A Porosity Change Model for Sediment Transport Processes in Gravel Bed Rivers

Depending on the hydraulic condition, the incoming sediment distribution, and the bed composition as well as the river morphology, several different processes of sediment transport may occur in gravel-bed-rivers. For example, under high-flow conditions all the finer particles may be eroded, leaving a layer of coarser particles until the flow is unable to carry the coarse particles and consequently no more erosion occurs, which is known as armouring. Inversely, under low-flow conditions, sediment transport in gravel-bed-rivers can cause extensive fine sediment infiltration into void spaces in coarse bed material, which is known as colmation. These transport processes of fine sediment can change the bed porosity.

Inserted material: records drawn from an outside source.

/-- The site of a region, none for a base field (R350). -/
def regionSite (r : Nat) : Option Nat :=
  if r < 192 then some (r / 24) else if r < 256 then some ((r - 192) / 8)
  else if r < 280 then none else if r < 328 then some (8 + (r - 280) / 4)
  else if r < 360 then some (20 + (r - 328) / 4) else some (28 + (r - 360) / 2)

/-- Is a region present: on a populated site, or in a field (R351)? -/
def State.regionHere (s : State) (r : Nat) : Bool :=
  decide (r < 368) && match regionSite r with
    | some i => s.populated i
    | none => true

/-- Minimum supply of a cluster entry in mV before the uplift, at a frequency in units of 50 MHz (R352). -/
def supplyMin (f : Nat) : Nat :=
  let at_ := [650, 670, 695, 720, 750, 790, 830]
  let i := (f - 24) / 2
  let a := at_.getD i 830
  let b := at_.getD (i + 1) a
  if (f - 24) % 2 = 0 then a else (a + b + 1) / 2

/-- Is a REGION record broken (R351, R352)? -/
def State.regionBroken (t : State) (r : Rec) : Bool :=
  let n := r.u8 10
  let f := fun i => r.u8 (16 + 4 * i)
  let mv := fun i => r.u16 (18 + 4 * i)
  let es := List.range n
  let d := t.getF (Reg.CLK_REGION_STATUS (r.u16 8)) Fld.CLK_REGION_STATUS_DERATE
  !(t.regionHere (r.u16 8)) || decide (n = 0) || decide (16 < n) || decide (n ≤ r.u8 11) ||
  (es.any fun i => decide (i + 1 < n) && (decide (f (i + 1) ≤ f i) || decide (mv (i + 1) < mv i))) ||
  es.any (fun i => decide (850 < mv i + 6 * d)) ||
  match regionKind (r.u16 8) with
  | .cluster => es.any fun i => decide (f i < 24) || decide (36 < f i) || decide (mv i < supplyMin (f i))
  | .fixed x => decide (n ≠ 1) || decide (f 0 ≠ x)
  | .guest => es.any fun i => decide (f i < 10) || decide (60 < f i) || !(Config.guestFreq (r.u16 8) (f i))
  | .none => true

/-- Clock regions; `tab` gives where a segment's table entry lies. -/
def State.clockFlts (t : State) (tab : Nat → Nat × Nat) : List Flt :=
  let cs := recsOf t.rs segClock 1
  let e := tab segClock
  cs.flatMap (fun r => r.fltIf (t.regionBroken r ||
    cs.any fun q => decide (q.off < r.off) && decide (q.u16 8 = r.u16 8)) 0x0505) ++
  fltIf ((List.range 368).any fun i => t.regionHere i && !(cs.any fun r => decide (r.u16 8 = i)))
    ⟨0x0505, segClock, e.1, e.2⟩

/-- Nominal matrix clock of a core's region in units of 50 MHz (R351). -/
def nominalFreq (rs : List Rec) (k c : Nat) : Nat :=
  recField rs segClock 1 (fun r => decide (r.u16 8 = coreRegion k c)) (fun r => r.u8 (16 + 4 * r.u8 11)) 0

/-- R82: declared critical paths against the available cycles less the allowance, which alone is rounded: cycles are
counted in twentieths here. -/
def criticalFlts (rs : List Rec) : List Flt :=
  (progRecs rs).flatMap fun r =>
    let avail20 := (periodNs rs - guardNs rs) * nominalFreq rs (progSite r) (progCore r)
    let allow := (avail20 * stretchAllow rs + 19999) / 20000
    r.fltIf (decide (avail20 < 20 * (r.u32 20 + allow))) 0x0504

/-! ### Class 0x06 (R157, R189) -/

/-- Classes whose bytes cross the base (R155, R157): all but the scrub, which reads its own site, and
calibration, which is no byte budget. -/
def crossesBase (cls : Nat) : Bool := decide (cls ∈ [0, 1, 2, 3, 5, 6, 7])

/-- RESV of a site. -/
def siteResv (rs : List Rec) (i : Nat) : Nat := recField rs segFabric 1 (fun r => decide (r.u8 8 = i)) (·.u8 9) 0

/-- The site of the package at which a transfer between a site and a global address ends on the base: the address's own,
or the engine of its route's slot, for both directions (R247; log 42). -/
def farSite (rs : List Rec) (pkg site g : Nat) : Option Nat :=
  if gPkg g = pkg then some (gSite g) else
  let e := routeEntry rs (gPkg g)
  let ls := planLinks rs (e % 32)
  if e / 2 ^ 30 ≠ 1 ∨ ls = [] then none
  else some (20 + (linkHome (ls.getD ((site + gSite g + gPkg g) % ls.length) 0)).1)

/-- Bytes of ranges that a site reaches by way of another. -/
def bytesVia (rs : List Rec) (pkg site b : Nat) (as : List (Nat × Nat)) : Nat :=
  ((as.filter fun a => decide (farSite rs pkg site a.1 = some b)).map (·.2)).sum

/-- What a program's REDUCE descriptors contribute: the slices' sites with bytes (R101, R265). -/
def reduceTo (rs : List Rec) (r : Rec) : List (Nat × Nat) :=
  (progDescs r).flatMap fun d =>
    if dOp d ≠ 4 then [] else
    match groupRec rs (df d 139 128) with
    | none => []
    | some g => (slicesFrom 0 (groupSlices g)).map fun (f, q) =>
      let lo := max (df d 191 160) (32 * f)
      let hi := min (df d 191 160 + df d 223 192) (32 * (f + q.len))
      (gAddr q.pkg q.site 0, (hi - lo) * scalarBytes (df d 35 32))

/-- Declared traffic of a program from site `a` to site `b` (R157): what it reads there from here or from beyond here,
and what it writes, commits or contributes there or beyond there. -/
def pairBytes (rs : List Rec) (pkg : Nat) (r : Rec) (a b : Nat) : Nat :=
  if a = b then 0 else
  (if progSite r = b then bytesVia rs pkg b a (progRanges r 0) else 0) +
  (if progSite r = a then bytesVia rs pkg a b (progRanges r 1 ++ progRanges r 3 ++ reduceTo rs r) else 0)

/-- Ring copies of a bell from S22 to a site (R291). -/
def ringBytes (rs : List Rec) (pkg ctx phase a b : Nat) : Nat :=
  ((recsOf rs segRings 1).map fun r =>
    let mine := fun prod => decide (ringCtx r = ctx) && decide (ringSide r prod = 2) &&
      decide (ringWho r prod % 4096 = phase) && decide (gPkg (r.u64 56) = pkg)
    (if mine false && decide (a = portSite) && decide (b = gSite (r.u64 56)) then 64 * ringE r else 0) +
    (if mine true && decide (b = portSite) && decide (a = gSite (r.u64 56)) then 64 * ringE r else 0)).sum

/-- Tithe budgets and pair capacities. -/
def State.titheFlts (t : State) : List Flt :=
  let rs := t.rs
  let ns := periodNs rs - guardNs rs
  let bs := recsOf rs segTithe 1
  bs.flatMap (fun r => r.fltIf (decide (r.u8 9 < 8) && decide (0 < r.u32 12) && decide (r.u32 12 < 16384)) 0x0601) ++
  (List.range 32).flatMap (fun i =>
    overFlt 0x0602 0 (siteResv rs i * 25 * ns) ((bs.filter fun r => decide (r.u8 8 = i) && crossesBase (r.u8 9)).map
      fun r => (r, 8 * r.u32 12))) ++
  (progBells rs).flatMap fun (ctx, phase) =>
    (List.range 32).flatMap fun a => (List.range 32).flatMap fun b =>
      let cap := (64 - siteResv rs a) * (t.planesOf a b).length * 625 * ns
      if a = b then [] else
      overFlt 0x0603 (6400 * ringBytes rs t.pkg ctx phase a b) cap
        ((bellProgs rs ctx phase).map fun r => (r, 6400 * pairBytes rs t.pkg r a b))

/-! ### Class 0x07 (R280, R286, R323, R434, R440) -/

/-- Is a context declared: CTX0 always is (R434). -/
def ctxDeclared (rs : List Rec) (c : Nat) : Bool := decide (c = 0) || decide (c ∈ ctxList rs)

/-- Contexts, windows and rings; `tab` gives where a segment's table entry lies. -/
def State.contextFlts (t : State) (tab : Nat → Nat × Nat) : List Flt :=
  let rs := t.rs
  let cs := recsOf rs segContexts 1
  let ws := recsOf rs segContexts 2
  let rings := recsOf rs segRings 1
  let e := tab segContexts
  let binds := fun (r : Rec) h => decide (r.u64 24 / 2 ^ h % 2 = 1)
  let enabled := (List.range 64).filter fun h => decide (t.hostRole h = 0)
  let raws := rings.filter ringRaw
  let qpns := fun (prod : Bool) (q : Rec) => ringSide q prod = 0
  fltIf (enabled.any fun h => !(cs.any fun r => binds r h)) ⟨0x0701, segContexts, e.1, e.2⟩ ++
  cs.flatMap (fun r =>
    r.fltIf ((List.range 64).any fun h => binds r h && (decide (t.hostRole h ≠ 0) ||
      cs.any fun q => decide (q.off < r.off) && binds q h)) 0x0701 ++
    r.fltIf ((cs.any fun q => decide (q.off < r.off) && decide (q.u8 8 = r.u8 8)) ||
      (decide (r.u8 8 ≠ 0) &&
        decide (63 ≤ (cs.filter fun q => decide (q.off < r.off) && decide (q.u8 8 ≠ 0)).length))) 0x0702) ++
  ws.flatMap (fun r =>
    let vis := decide (r.u8 10 / 4 % 2 = 1)
    let same := ws.filter fun q => decide (q.off < r.off) && decide (q.u8 8 = r.u8 8) && decide (q.u8 9 = r.u8 9)
    r.fltIf (decide (256 ≤ same.length) || decide (r.u64 16 % 4096 ≠ 0) || decide (r.u64 24 % 4096 ≠ 0)) 0x0703 ++
    r.fltIf (decide (vis = decide (r.u32 12 = 0)) || (vis && ws.any fun q => decide (q.off < r.off) &&
      decide (q.u8 10 / 4 % 2 = 1) && decide (q.u32 12 = r.u32 12))) 0x0708 ++
    r.fltIf (!(ctxDeclared rs (r.u8 8))) 0x0702) ++
  (recsOf rs segMem 3 ++ rs.filter fun r => decide (r.seg = segPrograms)).flatMap (fun r =>
    r.fltIf (!(ctxDeclared rs (if r.seg = segPrograms ∧ r.kind = 5 then r.u8 10 else r.u8 8))) 0x0702) ++
  rings.flatMap fun r =>
    let ctx := ringCtx r
    let inWin := fun (g n : Nat) => decide (gPkg g = t.pkg) && inWindows rs ctx (gSite g) 0 (gOff g) n &&
      inWindows rs ctx (gSite g) 1 (gOff g) n
    let area := r.u64 16
    let placed := (decide (siteKind (gSite area) = .bridge) && decide (gOff area < hbmSize)) ||
      (decide (siteKind (gSite area) = .stack) && decide (gOff area < 2 ^ 30))
    let bound := fun h => decide (hostCtxOf rs h = ctx) && cs.any fun q => binds q h
    let named := fun prod => decide (ringSide r prod ≠ 1) ||
      (List.range 64).all fun h => decide (ringWho r prod / 2 ^ h % 2 = 0) || bound h
    let qs := [true, false].filter fun p => decide (ringSide r p = 0)
    r.fltIf (!(inWin area (64 * ringDepth r)) || !placed || decide (area % 4096 ≠ 0) || decide (r.u64 24 % 16 ≠ 0) ||
      !(inWin (r.u64 24) 16) || (ringRaw r && !(inWin (r.u64 56) (2048 * ringDepth r))) ||
      decide (r.u8 11 < 6) || decide (16 < r.u8 11) || decide (2 < r.u8 12) || decide (2 < r.u8 13) ||
      !(named true) || !(named false) ||
      (decide (r.u16 14 ≠ 0) && (!(bound (r.u8 48)) || decide (255 < r.u16 14) || decide (r.u16 50 = 0) ||
        decide (ringDepth r ≤ r.u16 50))) || decide (32768 ≤ r.u16 8) ||
      rings.any fun q => decide (q.off < r.off) && decide (q.u16 8 = r.u16 8)) 0x0704 ++
    r.fltIf (decide (qs.length = 2) || (ringRaw r && (decide (ctx ≠ 0) || raws.any fun q => decide (q.off < r.off))))
      0x0705 ++
    r.fltIf (qs.any fun p => decide (8191 < ringWho r p % 2 ^ 24) || rings.any fun q => decide (q.off < r.off) &&
      qpns p q && decide (ringWho q p % 2 ^ 24 = ringWho r p % 2 ^ 24)) 0x0706

/-! ### Class 0x08 (R143, R161, R163, R166, R172, R176, R264, R306, R448) -/

/-- Bytes and entries that one COMMIT_WRITE sends, cut at 4,096-byte blocks (R106, R143). -/
def commitCut (off len : Nat) : Nat × Nat := (len, (off + len + 4095) / 4096 - off / 4096)

/-- Volume and entries that a program stages at a bridge in one bell (R143). A descriptor at a dynamic slot is never sent: the
slot is charged instead (R115, R118). -/
def staged (pkg : Nat) (r : Rec) (b : Nat) : Nat × Nat :=
  let sum := fun (ps : List (Nat × Nat)) => ((ps.map (·.1)).sum, (ps.map (·.2)).sum)
  let here := fun (g : Nat) => decide (gPkg g = pkg) && decide (gSite g = b)
  let own := (progDescs r).zipIdx.filterMap fun (d, i) =>
    if dOp d = 9 ∧ (slotAt r i).isNone = true ∧ here (df d 191 128) = true then some (commitCut (gOff (df d 191 128)) (df d 223 192)) else none
  let slots := (progSets r).filterMap fun e =>
    if e.kind = 5 ∧ slotAllows r e.slot 9 = true ∧ here e.base = true then
      let n := (commitCut (gOff e.base) e.len).2
      some (4096 * n, n)
    else none
  sum (own ++ slots)

/-- A range put into a list that rises. -/
def insertRange (a : Nat × Nat) : List (Nat × Nat) → List (Nat × Nat)
  | [] => [a]
  | x :: xs => if a.1 ≤ x.1 then a :: x :: xs else x :: insertRange a xs

/-- The runs that ranges cover: those that overlap are one; those that only touch are two (the spec does not say what a run is:
DESIGN CHOICE, log 48). -/
def runsOf (as : List (Nat × Nat)) : List (Nat × Nat) :=
  (as.foldr insertRange []).foldl (fun rs b =>
    match rs with
    | [] => [b]
    | a :: as => if b.1 < a.1 + a.2 then (a.1, max a.2 (b.1 + b.2 - a.1)) :: as else b :: a :: as) []

/-- Declared HBM3E bytes of a program at a bridge, short runs charged as 2,048 bytes (R172). -/
def hbmDeclared (pkg : Nat) (r : Rec) (b : Nat) : Nat :=
  let at_ := fun kind => ((runsOf ((progRanges r kind).filter fun a =>
    decide (gPkg a.1 = pkg) && decide (gSite a.1 = b))).map fun a => max 2048 a.2).sum
  at_ 0 + at_ 1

Commonly, in order to simulate the sediment transport and grain sorting, as well as the bed deformation, multiple-layer models were applied for graded sediment transport. However, most conventional models assumed that the porosity of bed material is constant, which is inadequate for modelling gravel bed rivers. This paper presents a new numerical model system for bed variation considering the porosity changes. The governing equations for bed level change and for grain sorting process were obtained based on the mass balance of bed sediment. Furthermore, a model concept for the vertical exchange processes of bed materials (infiltration and entrainment) and for the common sediment transport (bed-load and suspended-load) was developed to simulate the time and space variations of grain size distribution and bed porosity. To clarify the improvement of the new concept, the simulated results for simple straight flumes with gravel bed were compared with the results calculated by a standard model on the assumption that the porosity is constant. The proposed model concept provided qualitatively good results of changes in bed grain size distribution, bed porosity and bed elevation.